Spectrum of dysplasia in BE. A) Negative. Although a mild degree of nuclear enlargement and hyperchromasia is noted, it is limited to the normal proliferative zone and there is evidence of surface maturation. B) Low grade dysplasia. The epithelium shows hyperchromatic, slightly stratified, enlarged and elongated nuclei with increased mitosis. Note the sharp transition from the non-dysplastic epithelium on the left to the dysplastic area on the right. C) High grade dysplasia.

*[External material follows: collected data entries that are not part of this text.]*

-- ==== Sys2Proof/Laws/Ops.lean ====
section
/-!
SUPPORT. Laws/Ops.lean: what reading a register, a field or a part of the state gives after each shared operation.
-/
set_option Elab.async false
namespace Sys2Proof.Machine
set_option linter.all false

/-! Registers -/

@[simp] theorem State.rd_wr_same (s : State) (a : Nat) (v : Word) : (s.wr a v).rd a = v := Tab.get_set_same _ _ _

theorem State.rd_wr_ne (s : State) {a b : Nat} (v : Word) (h : b ≠ a) : (s.wr a v).rd b = s.rd b := Tab.get_set_ne _ _ h

theorem State.rd_wr (s : State) (a b : Nat) (v : Word) : (s.wr a v).rd b = if b = a then v else s.rd b :=
  Tab.get_set _ _ _ _

@[simp] theorem State.lv_wrLive_same (s : State) (a : Nat) (v : Word) : (s.wrLive a v).lv a = v := Tab.get_set_same _ _ _

theorem State.lv_wrLive_ne (s : State) {a b : Nat} (v : Word) (h : b ≠ a) : (s.wrLive a v).lv b = s.lv b :=
  Tab.get_set_ne _ _ h

theorem State.fld_wr_ne (s : State) {a b : Nat} (v : Word) (f : Fld) (h : b ≠ a) : (s.wr a v).fld b f = s.fld b f := by
  rw [State.fld, State.rd_wr_ne s v h]; rfl

theorem State.rd_setFld_ne (s : State) {a b : Nat} (f : Fld) (x : Nat) (h : b ≠ a) : (s.setFld a f x).rd b = s.rd b :=
  State.rd_wr_ne s _ h

theorem State.fld_setFld_same (s : State) (a : Nat) (f : Fld) (x : Nat) (h : f.lo ≤ f.hi) (h32 : f.hi < 32) :
    (s.setFld a f x).fld a f = x % 2 ^ (f.hi + 1 - f.lo) := by
  rw [State.fld, State.setFld, State.rd_wr_same, Fld.get_put f _ x h h32]

theorem State.fld_setFld_ne (s : State) {a b : Nat} (f g : Fld) (x : Nat) (h : b ≠ a) :
    (s.setFld a f x).fld b g = s.fld b g := State.fld_wr_ne s _ g h

/-- Another field of the same register. -/
theorem State.fld_setFld_off (s : State) (a : Nat) (f g : Fld) (x : Nat) (h : f.lo ≤ f.hi) (h32 : f.hi < 32)
    (hd : g.hi < f.lo ∨ f.hi < g.lo) : (s.setFld a f x).fld a g = s.fld a g := by
  rw [State.fld, State.setFld, State.rd_wr_same, Fld.get_put_off f g _ x h h32 hd]; rfl

theorem State.flag_setFlag_same (s : State) (a : Nat) (f : Fld) (b : Bool) (h : f.lo ≤ f.hi) (h32 : f.hi < 32) :
    (s.setFlag a f b).flag a f = b := by
  have h1 : 2 ≤ 2 ^ (f.hi + 1 - f.lo) := by
    have := Nat.pow_le_pow_right (n := 2) (by decide) (show 1 ≤ f.hi + 1 - f.lo by omega)
    simpa using this
  rw [State.flag, State.setFlag, State.fld_setFld_same s a f _ h h32]
  cases b
  · simp [bit01]
  · have : 1 % 2 ^ (f.hi + 1 - f.lo) = 1 := Nat.mod_eq_of_lt (by omega)
    simp [bit01, this]

theorem State.flag_setFlag_ne (s : State) {a b : Nat} (f g : Fld) (x : Bool) (h : b ≠ a) :
    (s.setFlag a f x).flag b g = s.flag b g := by
  rw [State.flag, State.setFlag, State.fld_setFld_ne s f g _ h]; rfl

theorem State.flag_setFld_ne (s : State) {a b : Nat} (f g : Fld) (x : Nat) (h : b ≠ a) :
    (s.setFld a f x).flag b g = s.flag b g := by
  rw [State.flag, State.fld_setFld_ne s f g _ h]; rfl

theorem State.flag_setFld_off (s : State) (a : Nat) (f g : Fld) (x : Nat) (h : f.lo ≤ f.hi) (h32 : f.hi < 32)
    (hd : g.hi < f.lo ∨ f.hi < g.lo) : (s.setFld a f x).flag a g = s.flag a g := by
  rw [State.flag, State.fld_setFld_off s a f g x h h32 hd]; rfl

theorem State.flag_setFlag_off (s : State) (a : Nat) (f g : Fld) (x : Bool) (h : f.lo ≤ f.hi) (h32 : f.hi < 32)
    (hd : g.hi < f.lo ∨ f.hi < g.lo) : (s.setFlag a f x).flag a g = s.flag a g :=
  State.flag_setFld_off s a f g _ h h32 hd
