-- ==== Sys2Proof/Laws/State.lean ====
section
/-!
SUPPORT. Laws/State.lean: each field of a state after the update of each field, once and for all.
-/
set_option Elab.async false
namespace Sys2Proof.Machine
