/-- The hypotheses of StartUpLoadsABankOrTalksOnThePort, clause by clause. -/
def hypStartUpLoadsABankOrTalksOnThePort (s : State) (fail : BitVec 12) (b : Fin 2) (a : Nat) (slot : Byte) (bank : Byte) (bytes : List Byte) (off : Word) (clause : Nat) : Bool :=
  let acts := s.acts .selfTest
  let st := fun (t : State) (f : Fld) => t.fld Reg.ST_STATUS f
  let phase := fun (t : State) => st t F.ST_STATUS_PHASE
  let cand := fun (y : Nat) => s.num (flashBase y) 4 = 0x315A4C4B ∧ s.num (flashBase y + 4) 2 = 1
  let seqOf := fun (y : Nat) => if cand y then s.num (flashBase y + 0x24) 4 else 0
  let k := b.val
  let o := 1 - k
  let first := cand k ∧ (if s.flag Reg.ST_TRY F.ST_TRY_EN = true then (s.fld Reg.ST_TRY F.ST_TRY_BANK = k ∨ ¬cand o) else (¬cand o ∨ seqOf o < seqOf k ∨ (seqOf o = seqOf k ∧ k = 0)))
  let boot := s.startup
  let inStart := acts ∧ (phase s = 2 ∨ phase s = 4) ∧ boot.bank = none
  let result := fun (t : State) (y : Nat) => st t (if y = 0 then F.ST_STATUS_BANK_A else F.ST_STATUS_BANK_B)
  let port := s.up 0x25 = true ∧ s.up 0x08 = true ∧ phase s = 4
  let auth := port ∧ s.flag Reg.ST_MGMT F.ST_MGMT_AUTH = true ∧ s.reached boot.authUntil = false
  let locked := port ∧ s.flag Reg.ST_MGMT F.ST_MGMT_AUTH = false
  let free := bank.toNat < 2 ∧ boot.bank ≠ some bank.toNat
  let fits := off.toNat % 4 = 0 ∧ bytes.length ≤ 1024 ∧ off.toNat + bytes.length ≤ flashSize
  let goes := s.power.hubReset = false ∧ s.power.supplyReset = false ∧ s.power.pinLow = false ∧ s.power.chipSafe = false
  match clause with
  | 1 => decide ((acts ∧ phase s = 1))
  | 2 => decide ((acts ∧ phase s = 1 ∧ ((fail.getLsbD 1 = false ∧ sramBase ≤ a ∧ a < sramBase + sramSize) ∨ (fail.getLsbD 2 = false ∧ tcmWindow 0 ≤ a ∧ a < tcmWindow 8))))
  | 3 => decide ((acts ∧ phase s = 1 ∧ fail.getLsbD 8 = true ∧ s.domUp 1 = true))
  | 4 => decide ((acts ∧ phase s ≠ 1))
  | 5 => decide ((inStart ∧ boot.tried = [] ∧ first))
  | 6 => decide ((inStart ∧ phase s = 2 ∧ boot.tried = [] ∧ ¬cand 0 ∧ ¬cand 1))
  | 7 => decide ((inStart ∧ boot.tried = [o] ∧ result s o = 2 ∧ cand k))
  | 8 => decide (((phase s ≠ 2 ∧ phase s ≠ 4) ∨ boot.bank ≠ none))
  | 9 => decide ((acts ∧ phase s = 2 ∧ boot.bank ≠ none))
  | 10 => decide ((phase s ≠ 2 ∨ boot.bank = none))
  | 11 => decide ((acts ∧ boot.bank ≠ none))
  | 12 => decide ((port))
  | 13 => decide ((¬port))
  | 14 => decide ((port ∧ s.up 0x12 = true))
  | 15 => decide ((port))
  | 16 => decide ((port ∧ (boot.nonce = none ∨ 4 ≤ slot.toNat)))
  | 17 => decide ((s.reached boot.authUntil = true))
  | 18 => decide ((s.reached boot.authUntil = false))
  | 19 => decide ((auth ∧ free))
  | 20 => decide ((auth ∧ ¬free))
  | 21 => decide ((auth ∧ free ∧ fits))
  | 22 => decide ((auth ∧ ¬(free ∧ fits)))
  | 23 => decide ((locked))
  | _ => decide ((auth ∧ goes))
theorem test_meets_StartUpLoadsABankOrTalksOnThePort :
    hypStartUpLoadsABankOrTalksOnThePort (((State.reset).setFld Reg.ST_STATUS F.ST_STATUS_PHASE 1).putBytes (flashBase 0) ([0x4B, 0x4C, 0x5A, 0x31, 1, 0, 4, 1] ++ List.replicate 28 0 ++ leBytes 4 7)) 0 0 0 0 0 [] 0 1 = true ∧
    hypStartUpLoadsABankOrTalksOnThePort (((State.reset).setFld Reg.ST_STATUS F.ST_STATUS_PHASE 1).setFld Reg.RST_LAST F.RST_LAST_CODE 4) 0x400 0 0 0 0 [] 0 1 = true ∧
    hypStartUpLoadsABankOrTalksOnThePort ((State.reset).setFld Reg.ST_STATUS F.ST_STATUS_PHASE 1) 0x204 0 0 0 0 [] 0 1 = true ∧
    hypStartUpLoadsABankOrTalksOnThePort (((State.reset).setFld Reg.ST_STATUS F.ST_STATUS_PHASE 1).putBytes 0x01000007 [9]) 0 0 0x01000007 0 0 [] 0 2 = true ∧
    hypStartUpLoadsABankOrTalksOnThePort (((State.reset).setFld Reg.ST_STATUS F.ST_STATUS_PHASE 1).putBytes 0x51000007 [9]) 2 0 0x51000007 0 0 [] 0 2 = true ∧
    hypStartUpLoadsABankOrTalksOnThePort ((State.reset).setFld Reg.ST_STATUS F.ST_STATUS_PHASE 1) 0x100 0 0 0 0 [] 0 3 = true ∧
    hypStartUpLoadsABankOrTalksOnThePort ((State.reset).setFld Reg.ST_STATUS F.ST_STATUS_PHASE 3) 1 0 0 0 0 [] 0 4 = true ∧
    hypStartUpLoadsABankOrTalksOnThePort (((((State.reset).setFld Reg.ST_STATUS F.ST_STATUS_PHASE 2).putBytes (flashBase 0) ([0x4B, 0x4C, 0x5A, 0x31, 1, 0, 4, 1] ++ List.replicate 28 0 ++ leBytes 4 7)).putBytes (flashBase 1) ([0x4B, 0x4C, 0x5A, 0x31, 1, 0, 4, 1] ++ List.replicate 28 0 ++ leBytes 4 8)).setFlag Reg.ST_TRY F.ST_TRY_EN true) 0 0 0 0 0 [] 0 5 = true ∧
    hypStartUpLoadsABankOrTalksOnThePort ((((State.reset).setFld Reg.ST_STATUS F.ST_STATUS_PHASE 2).putBytes (flashBase 0) ([0x4B, 0x4C, 0x5A, 0x31, 1, 0, 4, 1] ++ List.replicate 28 0 ++ leBytes 4 7)).putBytes (flashBase 1) ([0x4B, 0x4C, 0x5A, 0x31, 1, 0, 4, 1] ++ List.replicate 28 0 ++ leBytes 4 8)) 0 1 0 0 0 [] 0 5 = true ∧
    hypStartUpLoadsABankOrTalksOnThePort (((State.reset).setFld Reg.ST_STATUS F.ST_STATUS_PHASE 2).putBytes (flashBase 0) ([0x4B, 0x4C, 0x5A, 0x31, 1, 0, 4, 1] ++ List.replicate 28 0 ++ leBytes 4 7)) 0 0 0 0 0 [] 0 5 = true ∧
    hypStartUpLoadsABankOrTalksOnThePort (((State.reset).setFld Reg.ST_STATUS F.ST_STATUS_PHASE 4).putBytes (flashBase 1) ([0x4B, 0x4C, 0x5A, 0x31, 1, 0, 4, 1] ++ List.replicate 28 0 ++ leBytes 4 7)) 0 1 0 0 0 [] 0 5 = true ∧
    hypStartUpLoadsABankOrTalksOnThePort ((State.reset).setFld Reg.ST_STATUS F.ST_STATUS_PHASE 2) 0 0 0 0 0 [] 0 6 = true ∧
    hypStartUpLoadsABankOrTalksOnThePort ((((((State.reset).setFld Reg.ST_STATUS F.ST_STATUS_PHASE 2).putBytes (flashBase 0) ([0x4B, 0x4C, 0x5A, 0x31, 1, 0, 4, 1] ++ List.replicate 28 0 ++ leBytes 4 7)).putBytes (flashBase 1) ([0x4B, 0x4C, 0x5A, 0x31, 1, 0, 4, 1] ++ List.replicate 28 0 ++ leBytes 4 8)).setFld Reg.ST_STATUS F.ST_STATUS_BANK_B 2).setStartup { Startup.reset with tried := [1] }) 0 0 0 0 0 [] 0 7 = true ∧
    hypStartUpLoadsABankOrTalksOnThePort ((State.reset).setFld Reg.ST_STATUS F.ST_STATUS_PHASE 3) 0 0 0 0 0 [] 0 8 = true ∧
    hypStartUpLoadsABankOrTalksOnThePort ((((State.reset).setFld Reg.ST_STATUS F.ST_STATUS_PHASE 2).setStartup { Startup.reset with bank := some 0, toStart := [5], validAt := some 0 }).setNow 6400000001) 0 0 0 0 0 [] 0 9 = true ∧
    hypStartUpLoadsABankOrTalksOnThePort (((State.reset).setFld Reg.ST_STATUS F.ST_STATUS_PHASE 2).setStartup { Startup.reset with bank := some 0, toStart := [5], validAt := some 0 }) 0 0 0 0 0 [] 0 9 = true ∧
    hypStartUpLoadsABankOrTalksOnThePort ((State.reset).setFld Reg.ST_STATUS F.ST_STATUS_PHASE 2) 0 0 0 0 0 [] 0 10 = true ∧
    hypStartUpLoadsABankOrTalksOnThePort (((State.reset).setFld Reg.ST_RB F.ST_RB_COUNT 9).setStartup { Startup.reset with bank := some 0, lowRollback := 4 }) 0 0 0 0 0 [] 0 11 = true ∧
    hypStartUpLoadsABankOrTalksOnThePort ((State.reset).setStartup { Startup.reset with bank := some 0, lowRollback := 200 }) 0 0 0 0 0 [] 0 11 = true ∧
    hypStartUpLoadsABankOrTalksOnThePort ((State.reset).setFld Reg.ST_STATUS F.ST_STATUS_PHASE 4) 0 0 0 0 0 [] 0 12 = true ∧
    hypStartUpLoadsABankOrTalksOnThePort ((State.reset).setFld Reg.ST_STATUS F.ST_STATUS_PHASE 3) 0 0 0 0 0 [] 0 13 = true ∧
    hypStartUpLoadsABankOrTalksOnThePort (((State.reset).setFld Reg.ST_STATUS F.ST_STATUS_PHASE 4).putBytes (mramBase + 0x300020) [1, 2, 3]) 0 0 0 0 0 [] 0 14 = true ∧
    hypStartUpLoadsABankOrTalksOnThePort ((State.reset).setFld Reg.ST_STATUS F.ST_STATUS_PHASE 4) 0 0 0 0 0 [] 0 14 = true ∧
    hypStartUpLoadsABankOrTalksOnThePort ((((State.reset).setFld Reg.ST_STATUS F.ST_STATUS_PHASE 4).setStartup { Startup.reset with nonce := some [1, 2] }).setKs { KeyStore.reset with slot := [(2, some (⟨0x22, 0xFF, 0, [], []⟩))] }) 0 0 0 2 0 [] 0 15 = true ∧
    hypStartUpLoadsABankOrTalksOnThePort ((State.reset).setFld Reg.ST_STATUS F.ST_STATUS_PHASE 4) 0 0 0 2 0 [] 0 15 = true ∧
    hypStartUpLoadsABankOrTalksOnThePort ((State.reset).setFld Reg.ST_STATUS F.ST_STATUS_PHASE 4) 0 0 0 0 0 [] 0 16 = true ∧
    hypStartUpLoadsABankOrTalksOnThePort ((((State.reset).setFlag Reg.ST_MGMT F.ST_MGMT_AUTH true).setStartup { Startup.reset with authUntil := some 5 }).setNow 5) 0 0 0 0 0 [] 0 17 = true ∧
    hypStartUpLoadsABankOrTalksOnThePort (((State.reset).setFlag Reg.ST_MGMT F.ST_MGMT_AUTH true).setStartup { Startup.reset with authUntil := some 5 }) 0 0 0 0 0 [] 0 18 = true ∧
    hypStartUpLoadsABankOrTalksOnThePort (((((State.reset).setFld Reg.ST_STATUS F.ST_STATUS_PHASE 4).setFlag Reg.ST_MGMT F.ST_MGMT_AUTH true).setStartup { Startup.reset with authUntil := some 5 }).putBytes (flashBase 1) ([0x4B, 0x4C, 0x5A, 0x31, 1, 0, 4, 1] ++ List.replicate 28 0 ++ leBytes 4 7)) 0 0 0x0A000000 0 1 [] 0 19 = true ∧
    hypStartUpLoadsABankOrTalksOnThePort ((((State.reset).setFld Reg.ST_STATUS F.ST_STATUS_PHASE 4).setFlag Reg.ST_MGMT F.ST_MGMT_AUTH true).setStartup { Startup.reset with authUntil := some 5 }) 0 0 0 0 2 [] 0 20 = true ∧
    hypStartUpLoadsABankOrTalksOnThePort ((((State.reset).setFld Reg.ST_STATUS F.ST_STATUS_PHASE 4).setFlag Reg.ST_MGMT F.ST_MGMT_AUTH true).setStartup { Startup.reset with authUntil := some 5, bank := some 0 }) 0 0 0 0 0 [] 0 20 = true ∧
    hypStartUpLoadsABankOrTalksOnThePort ((((State.reset).setFld Reg.ST_STATUS F.ST_STATUS_PHASE 4).setFlag Reg.ST_MGMT F.ST_MGMT_AUTH true).setStartup { Startup.reset with authUntil := some 5 }) 0 0 0 0 1 [1, 2, 3, 4] 0x1FFFFFC 21 = true ∧
    hypStartUpLoadsABankOrTalksOnThePort ((((State.reset).setFld Reg.ST_STATUS F.ST_STATUS_PHASE 4).setFlag Reg.ST_MGMT F.ST_MGMT_AUTH true).setStartup { Startup.reset with authUntil := some 5 }) 0 0 0 0 1 [1, 2, 3, 4, 5] 0x1FFFFFC 22 = true ∧
    hypStartUpLoadsABankOrTalksOnThePort ((((State.reset).setFld Reg.ST_STATUS F.ST_STATUS_PHASE 4).setFlag Reg.ST_MGMT F.ST_MGMT_AUTH true).setStartup { Startup.reset with authUntil := some 5 }) 0 0 0 0 1 [1] 2 22 = true ∧
    hypStartUpLoadsABankOrTalksOnThePort ((State.reset).setFld Reg.ST_STATUS F.ST_STATUS_PHASE 4) 0 0 0 0 0 [1] 0 23 = true ∧
    hypStartUpLoadsABankOrTalksOnThePort ((((State.reset).setFld Reg.ST_STATUS F.ST_STATUS_PHASE 4).setFlag Reg.ST_MGMT F.ST_MGMT_AUTH true).setStartup { Startup.reset with authUntil := some 5 }) 0 0 0 0 0 [] 0 24 = true := by
  and_intros <;> decide +kernel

Overall, there is greater degree of cytologic and architectural atypia. The nuclei are larger in size, the N/C ratio is increased and there is significant loss of nuclear polarity, and crowded architecture. D) Intramucosal adenocarcinoma. Features may include dilated glands with intraluminal debris, fused tumor glands, and abortive glands infiltrating the lamina propria.

Figure 6

Crypt dysplasia, low grade. The epithelium shows cytologic features of low grade intestinal-type dysplasia (nuclear enlargement, hyperchromasia, and elongation, stratification, mucin depletion) limited to the basal portions of the crypts (surface maturation is present). Note the absence of active inflammation in the lamina propria.

Figure 7

Unconventional types of dysplasia. A and B) Foveolar dysplasia, low grade. The cells contain mucin reminiscent of gastric foveolar epithelium. C) Foveolar dysplasia, high grade. There is more architectural complexity with back-to-back crypts composed of cuboidal cells with enlarged rounded nuclei and increased N/C ratio. Note the lack of nuclear stratification characteristic of conventional intestinal-type dysplasia. D) Serrated dysplasia, low grade. The epithelium has a luminal saw-tooth appearance, abundant hypereosinophilic cytoplasm, and nuclear stratification.

Figure 8

Molecular biology of neoplastic progression in Barrett’s esophagus. Some of the major genetic alterations, and the histologic stage at which each genetic change has been identified during progression to cancer are illustrated. These genetic alterations allow benign Barrett’s cells to acquire core cancer hallmarks. The two enabling hallmarks of cancer are also depicted. COX-2, cycloxygenase-2; VEGF, vascular endothelial growth factor; VEGFR, vascular endothelial growth factor receptor; APC, adenomatous polyposis coli; MMP, matrix metalloprotease.

Figure 9

Endoscopic mucosal resection specimen showing a superficial well-differentiated adenocarcinoma. Note the presence of a duplicated muscularis mucosa (MM), consisting of a new (superficial) layer (arrows) and the original (deep) layer (asterisk). Note the presence of fragmentation and duplication of the muscularis mucosa (asterisks). In this case, adenocarcinoma has infiltrated into, and through, the superficial MM and into the “neo”-lamina propria. The original MM is also present as a fragmented layer at the bottom of the image. This cancer is still considered “intramucosal” because it has not penetrated the original MM.